I had a similar anecdotal experience a few weeks ago.
I was working on a blog entry in a VS Code window and I hadn't yet saved it to disk. Then I accidentally hit the close-window keyboard shortcut... and it was gone. The "open last closed window" feature didn't recover it.
On a hunch, I ran some rg searches in my VS Code Library feature on fragments of text I could remember from what I had written... and it turned out there was a VS Code Copilot log file with a bunch of JSON in it that recorded a recent transaction with their backend - and contained the text I had lost.
Really? After teaching/mentoring new devs and interns for the last two years at my job I definitely think there's plenty of space and opportunity for improvements on version control systems over git, large files and repos being one thing but primarily on user friendliness and accessibility where even existing ones like mercurial do a much nicer job in many ways.
Commit even as a WIP before cleaning up! I don't really like polluting the commit history like that but with some interactive rebase it can be as if the WIP version never existed.
(Side ask to people using Jujutsu: isn't it a use case where jujutsu shines?)
I think maybe one other lesson, although I certainly agree with yours, and with the other commenters who talk about the unreliability of this particular method? This feels like an argument for using an editor that autosaves history. "Disk is cheap," as they say -- so what if your undo buffer for any given file goes back seven days, or a month? With a good interface to browse through the history?

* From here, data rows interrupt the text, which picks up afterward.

-- ==== Sys2Proof/Decode.lean ====
section
/-! DEFINITION. The decoder: the decode tree of rule R87, table by table, and the encoder written from the same diagrams.
A word with w[31:27] = 11110 reaches exactly one leaf; any other word is `outside` (rule R89). -/

namespace Sys2Proof

/-- The field w[lo + len - 1 : lo] (rule R5). -/
def bits (w : Word) (lo len : Nat) : BitVec len := w.extractLsb' lo len

/-- The operand record of a word under the diagram of rule R62 (rule R88). -/
def FTop.ofWord (w : Word) : FTop where
  op0 := bits w 25 2
  undrawn21 := bits w 21 4
  op1 := bits w 20 1
  undrawn0 := bits w 0 20

/-- The word of an operand record under the diagram of rule R62. -/
def FTop.toWord (f : FTop) : Word :=
  0b11110#5 ++ f.op0 ++ f.undrawn21 ++ f.op1 ++ f.undrawn0

/-- The operand record of a word under the diagram of rule R63 (rule R88). -/
def FMisc.ofWord (w : Word) : FMisc where
  op0 := bits w 20 5
  undrawn8 := bits w 8 12
  op1 := bits w 4 4
  undrawn0 := bits w 0 4

/-- The word of an operand record under the diagram of rule R63. -/
def FMisc.toWord (f : FMisc) : Word :=
  0b1111000#7 ++ f.op0 ++ f.undrawn8 ++ f.op1 ++ f.undrawn0

/-- The operand record of a word under the diagram of rule R64 (rule R88). -/
def FCps.ofWord (w : Word) : FCps where
  imod := bits w 18 2
  M := bits w 17 1
  op := bits w 16 1
  E := bits w 9 1
  A := bits w 8 1
  I := bits w 7 1
  F := bits w 6 1
  mode := bits w 0 5

/-- The word of an operand record under the diagram of rule R64, parenthesised bits as printed (rule R9). -/
def FCps.toWord (f : FCps) : Word :=
  0b111100010000#12 ++ f.imod ++ f.M ++ f.op ++ 0b000000#6 ++ f.E ++ f.A ++ f.I ++ f.F ++ 0b0#1 ++ f.mode

/-- The operand record of a word under the diagram of rule R66 (rule R88). -/
def FThreeSame.ofWord (w : Word) : FThreeSame where
  U := bits w 24 1
  D := bits w 22 1
  size := bits w 20 2
  Vn := bits w 16 4
  Vd := bits w 12 4
  opc := bits w 8 4
  N := bits w 7 1
  Q := bits w 6 1
  M := bits w 5 1
  o1 := bits w 4 1
  Vm := bits w 0 4

/-- The word of an operand record under the diagram of rule R66. -/
def FThreeSame.toWord (f : FThreeSame) : Word :=
  0b1111001#7 ++ f.U ++ 0b0#1 ++ f.D ++ f.size ++ f.Vn ++ f.Vd ++ f.opc ++ f.N ++ f.Q ++ f.M ++ f.o1 ++ f.Vm

/-- The operand record of a word under the diagram of rule R67 (rule R88). -/
def FTwoRegThreeDiff.ofWord (w : Word) : FTwoRegThreeDiff where
  op0 := bits w 24 1
  undrawn22 := bits w 22 1
  op1 := bits w 20 2
  undrawn12 := bits w 12 8
  op2 := bits w 10 2
  undrawn7 := bits w 7 3
  op3 := bits w 6 1
  undrawn5 := bits w 5 1
  undrawn0 := bits w 0 4

/-- The word of an operand record under the diagram of rule R67. -/
def FTwoRegThreeDiff.toWord (f : FTwoRegThreeDiff) : Word :=
  0b1111001#7 ++ f.op0 ++ 0b1#1 ++ f.undrawn22 ++ f.op1 ++ f.undrawn12 ++ f.op2 ++ f.undrawn7 ++ f.op3 ++
    f.undrawn5 ++ 0b0#1 ++ f.undrawn0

A fun anecdote, and I assume it's tongue in cheek, although you never know these days, but is the LLM guaranteed to give you back an uncorrupted version of the file? A lossy version control system seems to me to be only marginally better than having no VCS at all.

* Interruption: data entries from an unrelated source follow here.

/-- The rows of that table whose two operands are quadwords where Q = 1. -/
def miscVectors (f : FTwoRegMisc) : List Instr :=
  [.vrev64 f, .vrev32 f, .vrev16 f, .vpaddl f, .vcls f, .vswp f, .vclz f, .vcnt f, .vmvnReg f, .vpadal f, .vqabs f,
    .vqneg f, .vtrn f, .vuzp f, .vzip f] ++ miscEither f ++ miscFloating f

/-- The long rows of "three registers of different lengths". -/
def longRows (f : FThreeDiff) : List Instr :=
  [.vaddl f, .vsubl f, .vqdmlal3diff f, .vabal f, .vqdmlsl3diff f, .vqdmull3diff f, .vabdlInt f, .vmlalInt f,
    .vmlslInt f, .vmullIntPoly f]

/-- The rows of "two registers and a scalar" on vectors of Q's size. -/
def scalarVectors (f : FTwoRegScalar) : List Instr :=
  [.vmlaScalar f, .vmlsScalar f, .vmulScalar f, .vqdmulhScalar f, .vqrdmulhScalar f, .vqrdmlahScalar f,
    .vqrdmlshScalar f]

/-- The long rows of that table. -/
def scalarLong (f : FTwoRegScalar) : List Instr :=
  [.vqdmlalScalar f, .vmlalScalar f, .vqdmlslScalar f, .vqdmullScalar f, .vmlslScalar f, .vmullScalar f]

/-- The rows of "one register and modified immediate". -/
def immediateRows (f : FOneRegImm) : List Instr :=
  [.vmovImmA1 f, .vmvnImmA1 f, .vorrImmA1 f, .vbicImmA1 f, .vmovImmA3 f, .vmvnImmA2 f, .vorrImmA2 f, .vbicImmA2 f,
    .vmovImmA4 f, .vmvnImmA3 f, .vmovImmA5 f]

/-- The rows of "two registers and shift amount" on vectors of Q's size. -/
def shiftVectors (f : FTwoRegShift) : List Instr :=
  [.vshr f, .vsra f, .vrshr f, .vrsra f, .vqshlImm f, .vcvtFpFixedAsimd f, .vshlImm f, .vsri f, .vsli f, .vqshluImm f]

/-- The narrowing rows of that table. -/
def shiftNarrow (f : FTwoRegShift) : List Instr :=
  [.vqshrn f, .vqrshrn f, .vshrn f, .vrshrn f, .vqshrun f, .vqrshrun f]

/-- The UNALLOCATED rows of opcode_table.json: mask, match and excluded patterns. -/
def unallocatedRows : List (Word × Word × List (Word × Word)) :=
  [
    (0xFE100000#32, 0xF6000000#32, []), (0xFF000000#32, 0xF0000000#32, []), (0xFFF000F0#32, 0xF1100080#32, []),
    (0xFFF00070#32, 0xF1100040#32, []), (0xFFF00030#32, 0xF1100010#32, []), (0xFFE000F0#32, 0xF1000070#32, []),
    (0xFFF000F0#32, 0xF1300070#32, []), (0xFFE00020#32, 0xF1200000#32, []), (0xFFC000F0#32, 0xF1000030#32, []),
    (0xFFC000B0#32, 0xF1000020#32, []), (0xFFC000A0#32, 0xF10000A0#32, []), (0xFFC00000#32, 0xF1400000#32, []),
    (0xFF800000#32, 0xF1800000#32, []), (0xFFF10030#32, 0xF1010010#32, []), (0xFFA00F10#32, 0xF2200E00#32, []),
    (0xFE800F40#32, 0xF2000A40#32, []), (0xFF800F50#32, 0xF3000F40#32, []), (0xFFB30F90#32, 0xF3B00180#32, []),
    (0xFFB30FD0#32, 0xF3B20640#32, []), (0xFFB30FD0#32, 0xF3B20740#32, []), (0xFFB00F90#32, 0xF3B00C80#32, []),
    (0xFFB00F10#32, 0xF3B00D00#32, []), (0xFFB00E10#32, 0xF3B00E00#32, []),
    (0xFF800F50#32, 0xF3800900#32, [(0x00300000#32, 0x00300000#32)]),
    (0xFF800F50#32, 0xF3800B00#32, [(0x00300000#32, 0x00300000#32)]),
    (0xFF800F50#32, 0xF3800D00#32, [(0x00300000#32, 0x00300000#32)]),
    (0xFE800F50#32, 0xF2800F00#32, [(0x00300000#32, 0x00300000#32)]),
    (0xFF800F50#32, 0xF3800340#32, [(0x00300000#32, 0x00300000#32)]),
    (0xFF800F50#32, 0xF3800740#32, [(0x00300000#32, 0x00300000#32)]),
    (0xFF800F50#32, 0xF3800B40#32, [(0x00300000#32, 0x00300000#32)]), (0xFEB80FB0#32, 0xF2800F30#32, []),
    (0xFE100010#32, 0xF6100010#32, [])
  ]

I frequently (basically every conversation) have issues with Claude getting confused about which version of the file it should be building on. Usually what causes it is asking it do something, then manually editing the file to remove or change something myself and giving it back, telling it it should build on top of what I just gave it. It usually takes three or four tries before it will actually use what I just gave it, and from then on it keeps randomly trying to reintroduce what I deleted.
I'd say it's more likely guaranteed to give you back a corrupted version of the file.
I assume OP was lucky because the initial file seems like it was at the very start of the context window, but if it had been at the end it would have returned a completely hallucinated mess.
From experience, no. I’ve customized my agent instructions to explicitly forbid operations that involve one-shot rewriting code for exactly this reason. It will typically make subtle changes, some of which have had introduced logic errors or regressions.
When I used toolcalls with uuids in the name, tiny models like quantized qwen3-0.6B would occasionally get some digits in the UUID wrong. Rarely, but often enough to notice even without automation. Larger models are much better, but give them enough text and they also make mistakes transcribing it
Well, it'll give you what the tokenizer generated. This is often close enough for working software, but not exact. I notice it when asking claude for the line number of the code with specific implementation. It'll often be off by a few because of the way it tokenizes white space.
Indeed. OP, nothing is "in" an LLM's context window at rest. The old version of your file is just cached in whatever file stores your IDE's chat logs, and this is an expensive way of retrieving what's already on your computer.
Technically it doesn't have to be since that part of the context window would have been in the KV cache and the inference provider could have thrown away the textual input.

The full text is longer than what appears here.